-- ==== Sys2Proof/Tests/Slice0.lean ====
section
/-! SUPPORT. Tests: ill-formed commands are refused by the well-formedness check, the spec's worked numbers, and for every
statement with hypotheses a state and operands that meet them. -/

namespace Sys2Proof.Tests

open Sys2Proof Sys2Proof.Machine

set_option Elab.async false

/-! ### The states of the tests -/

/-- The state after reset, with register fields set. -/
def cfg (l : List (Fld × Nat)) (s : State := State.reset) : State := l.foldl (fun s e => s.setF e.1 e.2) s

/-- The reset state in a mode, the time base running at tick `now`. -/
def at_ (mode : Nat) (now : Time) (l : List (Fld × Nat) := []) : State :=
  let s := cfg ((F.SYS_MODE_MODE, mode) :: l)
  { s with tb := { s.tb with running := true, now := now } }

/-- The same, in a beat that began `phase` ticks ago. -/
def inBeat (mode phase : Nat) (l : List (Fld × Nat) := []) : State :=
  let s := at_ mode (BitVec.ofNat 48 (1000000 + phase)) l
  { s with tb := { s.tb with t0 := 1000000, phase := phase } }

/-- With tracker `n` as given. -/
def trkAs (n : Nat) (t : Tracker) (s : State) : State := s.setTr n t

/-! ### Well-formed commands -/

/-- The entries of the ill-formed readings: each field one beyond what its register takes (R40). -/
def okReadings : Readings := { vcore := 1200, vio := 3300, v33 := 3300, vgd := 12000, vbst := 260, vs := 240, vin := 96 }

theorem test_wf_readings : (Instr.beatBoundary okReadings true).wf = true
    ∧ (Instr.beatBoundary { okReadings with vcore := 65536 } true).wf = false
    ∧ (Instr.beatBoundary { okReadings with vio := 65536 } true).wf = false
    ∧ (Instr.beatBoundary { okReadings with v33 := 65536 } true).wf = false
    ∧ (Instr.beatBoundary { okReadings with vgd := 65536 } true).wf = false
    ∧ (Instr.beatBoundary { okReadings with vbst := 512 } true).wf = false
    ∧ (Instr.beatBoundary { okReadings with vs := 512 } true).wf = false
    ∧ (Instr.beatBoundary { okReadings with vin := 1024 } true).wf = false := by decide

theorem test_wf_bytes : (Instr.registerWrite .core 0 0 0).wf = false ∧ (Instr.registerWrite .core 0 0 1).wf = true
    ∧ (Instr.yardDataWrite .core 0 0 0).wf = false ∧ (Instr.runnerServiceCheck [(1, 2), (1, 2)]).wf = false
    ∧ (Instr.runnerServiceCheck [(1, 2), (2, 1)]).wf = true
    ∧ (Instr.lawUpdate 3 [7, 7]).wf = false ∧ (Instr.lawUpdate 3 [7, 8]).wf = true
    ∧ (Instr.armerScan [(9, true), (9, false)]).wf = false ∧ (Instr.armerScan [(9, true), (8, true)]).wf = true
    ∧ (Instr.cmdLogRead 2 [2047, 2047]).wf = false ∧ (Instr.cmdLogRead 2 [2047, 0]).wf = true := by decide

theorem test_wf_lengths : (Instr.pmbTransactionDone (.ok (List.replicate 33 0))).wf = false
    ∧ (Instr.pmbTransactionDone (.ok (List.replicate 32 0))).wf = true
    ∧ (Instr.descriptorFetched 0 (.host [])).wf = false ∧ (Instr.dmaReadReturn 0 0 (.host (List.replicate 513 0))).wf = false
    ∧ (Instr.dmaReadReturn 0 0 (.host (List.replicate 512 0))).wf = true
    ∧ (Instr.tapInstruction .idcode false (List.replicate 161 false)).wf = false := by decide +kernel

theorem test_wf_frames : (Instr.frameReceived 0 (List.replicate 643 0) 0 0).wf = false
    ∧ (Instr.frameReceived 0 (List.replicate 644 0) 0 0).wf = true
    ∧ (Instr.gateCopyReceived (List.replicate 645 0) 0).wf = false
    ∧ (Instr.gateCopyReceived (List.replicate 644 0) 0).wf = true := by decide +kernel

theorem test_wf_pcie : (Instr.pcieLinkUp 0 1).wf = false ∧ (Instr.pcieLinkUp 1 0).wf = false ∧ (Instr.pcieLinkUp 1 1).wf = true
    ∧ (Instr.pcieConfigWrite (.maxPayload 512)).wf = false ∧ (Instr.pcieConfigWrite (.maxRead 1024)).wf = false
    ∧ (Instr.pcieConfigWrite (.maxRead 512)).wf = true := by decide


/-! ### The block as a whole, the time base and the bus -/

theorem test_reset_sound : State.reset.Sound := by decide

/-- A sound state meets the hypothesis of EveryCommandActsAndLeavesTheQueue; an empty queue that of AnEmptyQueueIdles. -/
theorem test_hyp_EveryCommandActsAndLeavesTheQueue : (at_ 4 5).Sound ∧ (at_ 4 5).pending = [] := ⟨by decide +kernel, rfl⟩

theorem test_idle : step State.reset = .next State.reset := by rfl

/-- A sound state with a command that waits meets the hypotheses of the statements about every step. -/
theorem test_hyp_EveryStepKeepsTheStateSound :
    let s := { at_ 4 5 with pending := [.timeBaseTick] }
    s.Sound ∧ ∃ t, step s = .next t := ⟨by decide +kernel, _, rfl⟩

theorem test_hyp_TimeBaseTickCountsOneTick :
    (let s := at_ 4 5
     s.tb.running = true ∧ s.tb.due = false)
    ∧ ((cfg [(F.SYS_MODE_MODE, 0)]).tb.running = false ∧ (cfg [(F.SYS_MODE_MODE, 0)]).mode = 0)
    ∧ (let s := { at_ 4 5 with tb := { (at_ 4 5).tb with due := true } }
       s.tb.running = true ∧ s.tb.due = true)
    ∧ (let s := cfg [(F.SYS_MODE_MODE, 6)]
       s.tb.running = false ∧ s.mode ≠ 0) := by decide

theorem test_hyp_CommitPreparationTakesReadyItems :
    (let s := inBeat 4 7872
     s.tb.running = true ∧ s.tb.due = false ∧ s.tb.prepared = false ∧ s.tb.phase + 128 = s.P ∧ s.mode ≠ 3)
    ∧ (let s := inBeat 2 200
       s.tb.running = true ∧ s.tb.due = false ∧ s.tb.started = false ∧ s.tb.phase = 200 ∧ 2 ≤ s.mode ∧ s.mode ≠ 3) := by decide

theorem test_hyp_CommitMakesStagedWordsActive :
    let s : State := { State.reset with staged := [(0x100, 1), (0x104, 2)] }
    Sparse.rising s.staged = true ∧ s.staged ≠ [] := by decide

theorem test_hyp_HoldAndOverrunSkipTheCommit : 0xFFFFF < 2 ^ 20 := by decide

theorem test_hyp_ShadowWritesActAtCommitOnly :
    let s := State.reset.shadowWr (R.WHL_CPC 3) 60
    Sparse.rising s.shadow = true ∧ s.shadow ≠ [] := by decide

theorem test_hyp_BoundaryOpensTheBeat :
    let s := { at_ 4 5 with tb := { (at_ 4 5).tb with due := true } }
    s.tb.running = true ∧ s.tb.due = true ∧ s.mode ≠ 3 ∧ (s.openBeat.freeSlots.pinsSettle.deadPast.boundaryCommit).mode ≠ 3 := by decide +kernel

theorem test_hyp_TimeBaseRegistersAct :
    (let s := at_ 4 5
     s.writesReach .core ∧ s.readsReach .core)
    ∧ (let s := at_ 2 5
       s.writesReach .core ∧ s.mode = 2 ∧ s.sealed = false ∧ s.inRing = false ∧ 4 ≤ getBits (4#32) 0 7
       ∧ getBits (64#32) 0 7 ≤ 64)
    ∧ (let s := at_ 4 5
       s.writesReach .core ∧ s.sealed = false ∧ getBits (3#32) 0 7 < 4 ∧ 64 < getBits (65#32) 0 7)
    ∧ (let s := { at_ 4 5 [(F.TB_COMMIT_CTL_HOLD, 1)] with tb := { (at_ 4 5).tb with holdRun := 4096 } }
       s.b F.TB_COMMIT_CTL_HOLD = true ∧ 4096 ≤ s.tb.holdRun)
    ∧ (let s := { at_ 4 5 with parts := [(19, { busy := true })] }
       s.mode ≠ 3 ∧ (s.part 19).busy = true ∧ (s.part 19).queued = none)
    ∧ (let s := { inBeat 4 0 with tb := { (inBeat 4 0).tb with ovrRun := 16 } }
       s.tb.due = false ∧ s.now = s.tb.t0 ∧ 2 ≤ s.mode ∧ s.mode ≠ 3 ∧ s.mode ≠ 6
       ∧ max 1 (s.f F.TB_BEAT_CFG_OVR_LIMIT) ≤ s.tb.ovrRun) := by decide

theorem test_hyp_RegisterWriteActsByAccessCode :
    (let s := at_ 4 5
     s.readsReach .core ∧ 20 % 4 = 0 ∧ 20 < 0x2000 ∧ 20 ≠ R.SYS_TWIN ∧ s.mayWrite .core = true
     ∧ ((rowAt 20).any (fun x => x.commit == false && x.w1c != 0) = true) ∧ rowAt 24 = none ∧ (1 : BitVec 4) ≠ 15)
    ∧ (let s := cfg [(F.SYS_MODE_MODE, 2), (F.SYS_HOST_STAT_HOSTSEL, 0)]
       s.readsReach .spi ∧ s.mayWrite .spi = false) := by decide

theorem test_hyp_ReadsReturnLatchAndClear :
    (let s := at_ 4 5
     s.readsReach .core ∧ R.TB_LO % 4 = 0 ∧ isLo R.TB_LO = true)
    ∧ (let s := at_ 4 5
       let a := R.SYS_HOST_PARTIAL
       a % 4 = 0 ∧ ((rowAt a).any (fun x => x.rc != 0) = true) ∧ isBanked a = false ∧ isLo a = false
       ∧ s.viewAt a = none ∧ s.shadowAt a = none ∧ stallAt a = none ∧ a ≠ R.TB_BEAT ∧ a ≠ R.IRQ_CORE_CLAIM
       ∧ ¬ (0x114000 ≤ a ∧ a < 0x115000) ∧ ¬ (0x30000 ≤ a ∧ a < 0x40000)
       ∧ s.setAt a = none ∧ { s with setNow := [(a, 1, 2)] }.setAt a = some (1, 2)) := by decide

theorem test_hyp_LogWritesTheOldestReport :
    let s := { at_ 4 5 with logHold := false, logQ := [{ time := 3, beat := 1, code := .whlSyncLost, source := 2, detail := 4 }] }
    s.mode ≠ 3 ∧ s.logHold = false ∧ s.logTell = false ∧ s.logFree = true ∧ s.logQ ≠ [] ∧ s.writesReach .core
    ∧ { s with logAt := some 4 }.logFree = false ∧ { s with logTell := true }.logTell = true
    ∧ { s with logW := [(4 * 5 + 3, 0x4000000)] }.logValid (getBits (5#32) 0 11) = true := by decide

-.-.-

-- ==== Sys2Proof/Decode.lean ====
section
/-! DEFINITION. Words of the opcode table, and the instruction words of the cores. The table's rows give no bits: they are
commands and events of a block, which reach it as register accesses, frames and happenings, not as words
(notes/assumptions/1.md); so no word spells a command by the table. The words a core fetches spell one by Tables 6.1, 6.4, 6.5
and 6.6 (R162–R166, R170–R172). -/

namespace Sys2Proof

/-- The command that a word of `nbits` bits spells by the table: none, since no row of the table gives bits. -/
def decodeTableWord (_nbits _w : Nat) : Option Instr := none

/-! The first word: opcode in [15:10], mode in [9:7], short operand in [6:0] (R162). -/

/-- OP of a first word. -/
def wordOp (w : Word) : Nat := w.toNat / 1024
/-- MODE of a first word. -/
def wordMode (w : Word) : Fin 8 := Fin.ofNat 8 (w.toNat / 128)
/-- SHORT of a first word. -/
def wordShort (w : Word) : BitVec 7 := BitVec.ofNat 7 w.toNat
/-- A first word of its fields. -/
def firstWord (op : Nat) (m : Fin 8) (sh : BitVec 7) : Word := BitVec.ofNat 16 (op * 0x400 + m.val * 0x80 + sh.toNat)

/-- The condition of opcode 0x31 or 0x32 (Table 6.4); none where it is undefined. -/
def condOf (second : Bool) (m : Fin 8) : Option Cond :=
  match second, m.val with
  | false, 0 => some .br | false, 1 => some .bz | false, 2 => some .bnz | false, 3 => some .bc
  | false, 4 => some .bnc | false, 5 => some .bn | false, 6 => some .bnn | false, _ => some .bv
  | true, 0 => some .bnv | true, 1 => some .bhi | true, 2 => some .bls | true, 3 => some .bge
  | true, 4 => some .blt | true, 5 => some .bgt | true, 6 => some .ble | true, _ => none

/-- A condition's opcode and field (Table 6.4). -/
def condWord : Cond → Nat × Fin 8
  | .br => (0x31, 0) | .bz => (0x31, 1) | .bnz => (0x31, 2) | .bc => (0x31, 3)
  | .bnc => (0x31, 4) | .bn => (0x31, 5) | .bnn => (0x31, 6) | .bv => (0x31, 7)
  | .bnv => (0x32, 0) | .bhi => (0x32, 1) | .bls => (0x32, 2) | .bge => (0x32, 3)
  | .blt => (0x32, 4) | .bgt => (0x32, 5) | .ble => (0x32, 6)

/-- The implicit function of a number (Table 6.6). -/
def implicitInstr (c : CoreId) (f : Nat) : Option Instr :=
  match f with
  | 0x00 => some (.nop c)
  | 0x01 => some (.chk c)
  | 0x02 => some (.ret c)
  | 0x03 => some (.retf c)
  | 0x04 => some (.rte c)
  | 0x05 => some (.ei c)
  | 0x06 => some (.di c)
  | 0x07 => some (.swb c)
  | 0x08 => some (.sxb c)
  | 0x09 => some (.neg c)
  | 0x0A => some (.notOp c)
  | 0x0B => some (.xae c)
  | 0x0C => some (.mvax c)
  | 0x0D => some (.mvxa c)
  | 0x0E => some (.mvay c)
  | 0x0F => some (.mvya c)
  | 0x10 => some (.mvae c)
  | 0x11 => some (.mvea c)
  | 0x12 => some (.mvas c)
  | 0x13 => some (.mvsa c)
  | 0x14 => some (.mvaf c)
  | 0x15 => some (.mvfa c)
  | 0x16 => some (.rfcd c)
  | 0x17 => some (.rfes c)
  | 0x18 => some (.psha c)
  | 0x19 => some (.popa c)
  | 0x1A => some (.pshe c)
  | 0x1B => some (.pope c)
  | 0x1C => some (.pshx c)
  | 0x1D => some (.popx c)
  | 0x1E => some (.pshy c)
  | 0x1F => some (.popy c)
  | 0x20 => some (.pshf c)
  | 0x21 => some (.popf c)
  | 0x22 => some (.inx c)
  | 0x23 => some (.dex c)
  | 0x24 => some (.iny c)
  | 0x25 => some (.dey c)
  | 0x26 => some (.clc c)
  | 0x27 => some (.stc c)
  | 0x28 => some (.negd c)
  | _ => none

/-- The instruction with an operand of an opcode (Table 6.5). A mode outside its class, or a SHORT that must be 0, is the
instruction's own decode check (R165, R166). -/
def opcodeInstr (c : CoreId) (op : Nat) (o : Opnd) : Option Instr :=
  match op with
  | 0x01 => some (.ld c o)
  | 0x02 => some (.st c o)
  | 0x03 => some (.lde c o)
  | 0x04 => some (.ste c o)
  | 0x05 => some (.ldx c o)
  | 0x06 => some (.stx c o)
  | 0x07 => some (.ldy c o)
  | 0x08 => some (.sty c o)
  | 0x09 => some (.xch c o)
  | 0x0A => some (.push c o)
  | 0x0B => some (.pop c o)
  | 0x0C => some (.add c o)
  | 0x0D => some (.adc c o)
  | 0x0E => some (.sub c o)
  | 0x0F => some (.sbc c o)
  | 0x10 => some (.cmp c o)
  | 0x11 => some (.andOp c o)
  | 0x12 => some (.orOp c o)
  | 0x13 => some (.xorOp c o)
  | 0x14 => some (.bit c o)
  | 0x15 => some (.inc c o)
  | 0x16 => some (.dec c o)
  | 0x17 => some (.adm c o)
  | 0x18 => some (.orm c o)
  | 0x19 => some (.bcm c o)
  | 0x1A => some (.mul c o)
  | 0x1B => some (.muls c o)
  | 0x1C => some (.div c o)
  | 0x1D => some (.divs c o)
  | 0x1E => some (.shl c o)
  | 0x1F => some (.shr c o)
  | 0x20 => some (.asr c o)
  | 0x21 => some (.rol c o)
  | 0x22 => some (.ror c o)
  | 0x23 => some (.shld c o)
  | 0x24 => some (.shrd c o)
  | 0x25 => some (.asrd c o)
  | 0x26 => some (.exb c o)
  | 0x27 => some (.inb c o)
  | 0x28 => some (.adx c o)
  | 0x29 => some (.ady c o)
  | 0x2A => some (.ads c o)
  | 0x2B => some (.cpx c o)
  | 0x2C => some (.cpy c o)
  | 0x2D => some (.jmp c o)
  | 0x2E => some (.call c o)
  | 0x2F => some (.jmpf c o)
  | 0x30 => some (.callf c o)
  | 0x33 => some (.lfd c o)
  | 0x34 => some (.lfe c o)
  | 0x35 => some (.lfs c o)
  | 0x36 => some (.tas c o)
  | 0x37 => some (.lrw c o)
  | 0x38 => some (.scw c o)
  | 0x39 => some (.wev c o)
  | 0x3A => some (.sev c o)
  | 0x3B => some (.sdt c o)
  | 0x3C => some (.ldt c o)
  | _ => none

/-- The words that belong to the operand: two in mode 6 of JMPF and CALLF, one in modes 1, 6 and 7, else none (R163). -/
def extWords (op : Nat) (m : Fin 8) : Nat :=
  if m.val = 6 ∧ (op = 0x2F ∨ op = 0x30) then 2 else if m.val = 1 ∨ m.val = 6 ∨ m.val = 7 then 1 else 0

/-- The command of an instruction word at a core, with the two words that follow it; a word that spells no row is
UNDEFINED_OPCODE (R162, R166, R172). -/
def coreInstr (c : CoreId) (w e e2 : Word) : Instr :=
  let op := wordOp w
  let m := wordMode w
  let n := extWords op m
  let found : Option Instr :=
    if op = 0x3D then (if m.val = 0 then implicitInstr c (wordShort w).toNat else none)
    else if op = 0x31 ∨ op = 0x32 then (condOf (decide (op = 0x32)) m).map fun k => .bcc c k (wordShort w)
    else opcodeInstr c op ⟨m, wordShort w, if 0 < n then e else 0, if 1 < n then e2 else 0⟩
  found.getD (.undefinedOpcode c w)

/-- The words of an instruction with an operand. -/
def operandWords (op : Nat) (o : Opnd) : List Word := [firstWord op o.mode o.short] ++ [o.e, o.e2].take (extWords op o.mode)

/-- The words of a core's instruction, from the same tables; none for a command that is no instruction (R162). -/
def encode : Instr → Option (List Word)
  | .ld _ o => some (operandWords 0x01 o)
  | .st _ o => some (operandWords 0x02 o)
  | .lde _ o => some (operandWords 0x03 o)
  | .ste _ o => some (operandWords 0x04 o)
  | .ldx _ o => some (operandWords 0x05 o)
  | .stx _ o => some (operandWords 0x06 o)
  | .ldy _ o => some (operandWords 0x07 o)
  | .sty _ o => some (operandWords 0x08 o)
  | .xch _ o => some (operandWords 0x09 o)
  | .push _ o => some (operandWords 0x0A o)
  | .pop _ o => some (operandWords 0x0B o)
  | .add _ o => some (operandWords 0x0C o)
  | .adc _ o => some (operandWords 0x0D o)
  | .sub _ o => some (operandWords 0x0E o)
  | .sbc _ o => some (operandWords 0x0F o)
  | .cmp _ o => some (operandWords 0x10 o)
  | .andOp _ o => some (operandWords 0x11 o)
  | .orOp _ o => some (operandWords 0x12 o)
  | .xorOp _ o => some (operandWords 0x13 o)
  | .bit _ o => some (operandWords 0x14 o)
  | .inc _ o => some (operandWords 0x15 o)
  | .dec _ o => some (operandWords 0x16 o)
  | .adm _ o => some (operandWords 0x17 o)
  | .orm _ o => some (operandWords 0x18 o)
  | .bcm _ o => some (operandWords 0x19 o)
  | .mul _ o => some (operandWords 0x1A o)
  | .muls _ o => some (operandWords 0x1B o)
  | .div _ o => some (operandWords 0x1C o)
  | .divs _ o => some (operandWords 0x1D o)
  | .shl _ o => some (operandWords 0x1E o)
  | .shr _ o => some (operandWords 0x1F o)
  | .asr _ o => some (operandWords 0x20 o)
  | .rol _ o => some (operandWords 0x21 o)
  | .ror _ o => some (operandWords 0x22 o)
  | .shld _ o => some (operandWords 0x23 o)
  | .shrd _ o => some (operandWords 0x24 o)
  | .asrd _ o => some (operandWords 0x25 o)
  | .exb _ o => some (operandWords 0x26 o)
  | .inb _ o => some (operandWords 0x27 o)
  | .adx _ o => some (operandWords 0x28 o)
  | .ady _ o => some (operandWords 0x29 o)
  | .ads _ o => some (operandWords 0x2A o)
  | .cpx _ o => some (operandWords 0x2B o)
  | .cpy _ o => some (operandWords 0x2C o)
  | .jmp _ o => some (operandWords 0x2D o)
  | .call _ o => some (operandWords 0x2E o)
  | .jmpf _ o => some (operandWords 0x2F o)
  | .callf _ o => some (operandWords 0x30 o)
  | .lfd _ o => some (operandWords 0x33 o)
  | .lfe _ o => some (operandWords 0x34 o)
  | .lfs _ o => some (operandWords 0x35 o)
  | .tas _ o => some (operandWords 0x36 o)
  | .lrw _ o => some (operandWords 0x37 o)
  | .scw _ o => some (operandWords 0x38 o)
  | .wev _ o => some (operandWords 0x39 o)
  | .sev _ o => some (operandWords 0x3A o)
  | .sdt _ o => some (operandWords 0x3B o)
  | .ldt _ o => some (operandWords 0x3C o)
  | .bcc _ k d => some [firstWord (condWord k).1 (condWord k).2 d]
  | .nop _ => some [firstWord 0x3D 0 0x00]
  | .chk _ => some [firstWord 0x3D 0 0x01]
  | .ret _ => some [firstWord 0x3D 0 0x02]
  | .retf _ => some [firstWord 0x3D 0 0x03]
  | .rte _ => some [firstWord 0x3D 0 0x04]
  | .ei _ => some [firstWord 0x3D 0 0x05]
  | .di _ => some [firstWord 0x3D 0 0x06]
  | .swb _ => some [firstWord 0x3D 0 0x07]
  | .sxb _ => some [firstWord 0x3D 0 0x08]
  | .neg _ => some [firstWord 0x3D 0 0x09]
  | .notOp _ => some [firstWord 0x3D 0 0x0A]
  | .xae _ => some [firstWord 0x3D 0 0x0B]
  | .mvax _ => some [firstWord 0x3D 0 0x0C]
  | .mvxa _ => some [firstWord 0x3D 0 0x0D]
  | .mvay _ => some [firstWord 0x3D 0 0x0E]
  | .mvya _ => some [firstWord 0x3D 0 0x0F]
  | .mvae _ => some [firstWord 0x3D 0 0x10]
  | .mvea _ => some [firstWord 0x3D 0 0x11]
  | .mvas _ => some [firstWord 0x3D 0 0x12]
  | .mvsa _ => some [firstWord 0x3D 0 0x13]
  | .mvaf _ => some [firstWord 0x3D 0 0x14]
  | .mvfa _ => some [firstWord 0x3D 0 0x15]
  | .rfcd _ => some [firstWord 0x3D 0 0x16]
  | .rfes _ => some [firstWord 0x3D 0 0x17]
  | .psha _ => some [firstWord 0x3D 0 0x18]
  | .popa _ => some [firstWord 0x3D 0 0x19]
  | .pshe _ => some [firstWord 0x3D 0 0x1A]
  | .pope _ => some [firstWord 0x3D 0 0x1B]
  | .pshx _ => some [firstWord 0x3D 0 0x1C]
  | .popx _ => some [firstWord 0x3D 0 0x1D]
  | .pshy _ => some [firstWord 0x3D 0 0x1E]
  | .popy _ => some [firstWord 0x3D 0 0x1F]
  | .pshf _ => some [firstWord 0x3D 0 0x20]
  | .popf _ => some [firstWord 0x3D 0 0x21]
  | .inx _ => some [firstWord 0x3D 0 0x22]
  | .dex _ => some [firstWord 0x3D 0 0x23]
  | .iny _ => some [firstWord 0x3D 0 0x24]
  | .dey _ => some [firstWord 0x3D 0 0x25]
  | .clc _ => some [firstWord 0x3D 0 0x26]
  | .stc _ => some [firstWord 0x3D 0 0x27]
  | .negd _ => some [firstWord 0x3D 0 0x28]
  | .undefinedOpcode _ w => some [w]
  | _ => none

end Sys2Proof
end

-.-.-

** WHAT IS NEEDED **
Wherever the word "wordShort" appears in the listing, copy the line that holds it.

** OUTPUT BELOW **
def wordShort (w : Word) : BitVec 7 := BitVec.ofNat 7 w.toNat
    if op = 0x3D then (if m.val = 0 then implicitInstr c (wordShort w).toNat else none)
    else if op = 0x31 ∨ op = 0x32 then (condOf (decide (op = 0x32)) m).map fun k => .bcc c k (wordShort w)
    else opcodeInstr c op ⟨m, wordShort w, if 0 < n then e else 0, if 1 < n then e2 else 0⟩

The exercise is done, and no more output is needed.